# Hard Maple Root Wad



## Graybeard (Oct 23, 2015)

A friend gave me this hard maple from the root wad of the tree. Lots of work ahead, and behind me. I'm sure it'll be worth it.



 

And he threw in the cherry burl on the lower right.

Reactions: Like 9 | EyeCandy! 2 | Way Cool 1


----------



## barry richardson (Oct 23, 2015)

Nice! I see lots of good stuff there...

Reactions: Agree 2


----------



## ripjack13 (Oct 23, 2015)

Mmmmmm.....yummy.


----------



## Graybeard (Oct 24, 2015)

I'm finally coming to the realization if I have an end product in mind it helps process the wood with minimal waste. This time I had in mind pen blanks, call blanks, handles, bangles and bowls and processed accordingly.
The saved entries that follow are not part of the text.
-- ==== Sys2Proof/Laws/FrameSystem.lean ====
section
/-! SUPPORT. What the host side, calibration, power, the decoder pool, mailboxes and Joryx leave alone, operation by operation. -/

namespace Sys2Proof.Machine
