-- ==== Sys2Proof/Laws/FrameHost.lean ====
section
/-! SUPPORT. What reports, superframes, faults, boot, registers, the Dial and blobs leave alone, operation by operation. -/

namespace Sys2Proof.Machine

@[simp] theorem dialConfigAnswer_keeps (rq : Req) (s : State) :
    (dialConfigAnswer rq s).power = s.power ∧ (dialConfigAnswer rq s).twi = s.twi ∧ (dialConfigAnswer rq s).ports = s.ports ∧ (dialConfigAnswer rq s).pool = s.pool ∧ (dialConfigAnswer rq s).lanes = s.lanes ∧ (dialConfigAnswer rq s).map = s.map ∧ (dialConfigAnswer rq s).mon = s.mon ∧ (dialConfigAnswer rq s).alarms = s.alarms ∧ (dialConfigAnswer rq s).faults = s.faults ∧ (dialConfigAnswer rq s).test = s.test ∧ (dialConfigAnswer rq s).pins = s.pins ∧ (dialConfigAnswer rq s).bulk = s.bulk ∧ (dialConfigAnswer rq s).free = s.free ∧ (dialConfigAnswer rq s).pending = s.pending := by
  simp only [dialConfigAnswer]; (repeat' split) <;> simp
@[simp] theorem dialListAnswer_keeps (rq : Req) (s : State) :
    (dialListAnswer rq s).power = s.power ∧ (dialListAnswer rq s).twi = s.twi ∧ (dialListAnswer rq s).ports = s.ports ∧ (dialListAnswer rq s).pool = s.pool ∧ (dialListAnswer rq s).lanes = s.lanes ∧ (dialListAnswer rq s).map = s.map ∧ (dialListAnswer rq s).mon = s.mon ∧ (dialListAnswer rq s).alarms = s.alarms ∧ (dialListAnswer rq s).faults = s.faults ∧ (dialListAnswer rq s).test = s.test ∧ (dialListAnswer rq s).pins = s.pins ∧ (dialListAnswer rq s).free = s.free ∧ (dialListAnswer rq s).pending = s.pending := by
  simp only [dialListAnswer]; (repeat' split) <;> simp
@[simp] theorem dialTimeAnswer_keeps (rq : Req) (s : State) :
    (dialTimeAnswer rq s).power = s.power ∧ (dialTimeAnswer rq s).twi = s.twi ∧ (dialTimeAnswer rq s).ports = s.ports ∧ (dialTimeAnswer rq s).pool = s.pool ∧ (dialTimeAnswer rq s).lanes = s.lanes ∧ (dialTimeAnswer rq s).map = s.map ∧ (dialTimeAnswer rq s).mon = s.mon ∧ (dialTimeAnswer rq s).alarms = s.alarms ∧ (dialTimeAnswer rq s).faults = s.faults ∧ (dialTimeAnswer rq s).test = s.test ∧ (dialTimeAnswer rq s).pins = s.pins ∧ (dialTimeAnswer rq s).bulk = s.bulk ∧ (dialTimeAnswer rq s).free = s.free ∧ (dialTimeAnswer rq s).pending = s.pending := by
  simp only [dialTimeAnswer]; (repeat' split) <;> simp
@[simp] theorem alarmStatusAnswer_keeps (rq : Req) (s : State) :
    (alarmStatusAnswer rq s).power = s.power ∧ (alarmStatusAnswer rq s).twi = s.twi ∧ (alarmStatusAnswer rq s).ports = s.ports ∧ (alarmStatusAnswer rq s).lanes = s.lanes ∧ (alarmStatusAnswer rq s).map = s.map ∧ (alarmStatusAnswer rq s).mon = s.mon ∧ (alarmStatusAnswer rq s).faults = s.faults ∧ (alarmStatusAnswer rq s).test = s.test ∧ (alarmStatusAnswer rq s).pins = s.pins ∧ (alarmStatusAnswer rq s).bulk = s.bulk ∧ (alarmStatusAnswer rq s).free = s.free ∧ (alarmStatusAnswer rq s).pending = s.pending := by
  simp only [alarmStatusAnswer]; (repeat' split) <;> simp
@[simp] theorem faultLogAnswer_keeps (rq : Req) (s : State) :
    (faultLogAnswer rq s).power = s.power ∧ (faultLogAnswer rq s).twi = s.twi ∧ (faultLogAnswer rq s).ports = s.ports ∧ (faultLogAnswer rq s).pool = s.pool ∧ (faultLogAnswer rq s).lanes = s.lanes ∧ (faultLogAnswer rq s).map = s.map ∧ (faultLogAnswer rq s).mon = s.mon ∧ (faultLogAnswer rq s).alarms = s.alarms ∧ (faultLogAnswer rq s).faults = s.faults ∧ (faultLogAnswer rq s).test = s.test ∧ (faultLogAnswer rq s).pins = s.pins ∧ (faultLogAnswer rq s).free = s.free ∧ (faultLogAnswer rq s).pending = s.pending := by
  simp only [faultLogAnswer]; (repeat' split) <;> simp
@[simp] theorem takeReport_keeps (r : ReportWait) (s : State) :
    (takeReport r s).twi = s.twi ∧ (takeReport r s).ports = s.ports ∧ (takeReport r s).map = s.map ∧ (takeReport r s).mon = s.mon ∧ (takeReport r s).faults = s.faults ∧ (takeReport r s).test = s.test ∧ (takeReport r s).pins = s.pins ∧ (takeReport r s).pending = s.pending := by
  refine ⟨?_, ?_, ?_, ?_, ?_, ?_, ?_, ?_⟩ <;> (simp only [takeReport]; repeat' first | with_reducible rfl | (simp; done) | with_reducible refine (eachOf_twi _ _ _ ?_).trans ?_ | with_reducible refine (eachOf_ports _ _ _ ?_).trans ?_ | with_reducible refine (eachOf_map _ _ _ ?_).trans ?_ | with_reducible refine (eachOf_mon _ _ _ ?_).trans ?_ | with_reducible refine (eachOf_faults _ _ _ ?_).trans ?_ | with_reducible refine (eachOf_test _ _ _ ?_).trans ?_ | with_reducible refine (eachOf_pins _ _ _ ?_).trans ?_ | with_reducible refine (eachOf_pending _ _ _ ?_).trans ?_ | with_reducible refine (eachPort_twi _ _ ?_).trans ?_ | with_reducible refine (eachPort_ports _ _ ?_).trans ?_ | with_reducible refine (eachPort_map _ _ ?_).trans ?_ | with_reducible refine (eachPort_mon _ _ ?_).trans ?_ | with_reducible refine (eachPort_faults _ _ ?_).trans ?_ | with_reducible refine (eachPort_test _ _ ?_).trans ?_ | with_reducible refine (eachPort_pins _ _ ?_).trans ?_ | with_reducible refine (eachPort_pending _ _ ?_).trans ?_ | with_reducible refine (doIf_twi _ _ _ ?_).trans ?_ | with_reducible refine (doIf_ports _ _ _ ?_).trans ?_ | with_reducible refine (doIf_map _ _ _ ?_).trans ?_ | with_reducible refine (doIf_mon _ _ _ ?_).trans ?_ | with_reducible refine (doIf_faults _ _ _ ?_).trans ?_ | with_reducible refine (doIf_test _ _ _ ?_).trans ?_ | with_reducible refine (doIf_pins _ _ _ ?_).trans ?_ | with_reducible refine (doIf_pending _ _ _ ?_).trans ?_ | with_reducible refine (command_twi _ _ _ _ _ _ ?_).trans ?_ | with_reducible refine (command_test _ _ _ _ _ _ ?_).trans ?_ | with_reducible refine (command_pins _ _ _ _ _ _ ?_).trans ?_ | with_reducible refine (command_pending _ _ _ _ _ _ ?_).trans ?_ | with_reducible refine (commandOk_twi _ _ _ _ _ _ ?_).trans ?_ | with_reducible refine (commandOk_test _ _ _ _ _ _ ?_).trans ?_ | with_reducible refine (commandOk_pins _ _ _ _ _ _ ?_).trans ?_ | with_reducible refine (commandOk_pending _ _ _ _ _ _ ?_).trans ?_ | with_reducible refine (awaitReport_twi _ _ _ _ _ ?_).trans ?_ | with_reducible refine (awaitReport_ports _ _ _ _ _ ?_).trans ?_ | with_reducible refine (awaitReport_map _ _ _ _ _ ?_).trans ?_ | with_reducible refine (awaitReport_mon _ _ _ _ _ ?_).trans ?_ | with_reducible refine (awaitReport_faults _ _ _ _ _ ?_).trans ?_ | with_reducible refine (awaitReport_test _ _ _ _ _ ?_).trans ?_ | with_reducible refine (awaitReport_pins _ _ _ _ _ ?_).trans ?_ | with_reducible refine (awaitReport_pending _ _ _ _ _ ?_).trans ?_ | with_reducible refine (report_twi _ _ _ _ _ _ ?_).trans ?_ | with_reducible refine (report_test _ _ _ _ _ _ ?_).trans ?_ | with_reducible refine (report_pins _ _ _ _ _ _ ?_).trans ?_ | with_reducible refine (report_pending _ _ _ _ _ _ ?_).trans ?_ | intro _ | split | simp)
@[simp] theorem takeReports_keeps (ref : RefCode) (s : State) :
    (takeReports ref s).twi = s.twi ∧ (takeReports ref s).ports = s.ports ∧ (takeReports ref s).map = s.map ∧ (takeReports ref s).mon = s.mon ∧ (takeReports ref s).faults = s.faults ∧ (takeReports ref s).test = s.test ∧ (takeReports ref s).pins = s.pins ∧ (takeReports ref s).pending = s.pending := by
  simp only [takeReports]; (repeat' split) <;> simp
I know there are others that "let the wood" talk to them. Afraid I'm wood deaf.

What about you?


----------



## ripjack13 (Oct 24, 2015)

I like to get a bunch of stuff out of whatever I can. I stick to pistol grips, bowls, pens, small snowmen figures, knife handles and whatever is left over I have been putting in a box to have casted.


----------



## justallan (Nov 1, 2015)

I try to start planning the outcome when I'm sawing a log or burl and make changes as I go along, letting the quality of the log or burl dictate what I can get out of it.
When I start processing it down to box sized pieces, blanks and caps I try to lose any junk that I can, but I try to keep in mind that when I post something for sale everyone has different ideas and views as to what it can become and leaving pieces bigger gives folks more options.

Reactions: Agree 1


----------



## Nature Man (Nov 1, 2015)

The hard work is done, what with dicing up the piece amongst dirt found in root balls. Now the fun part really begins! Tons of potential here. Nice to have friends that give you wood. Chuck


----------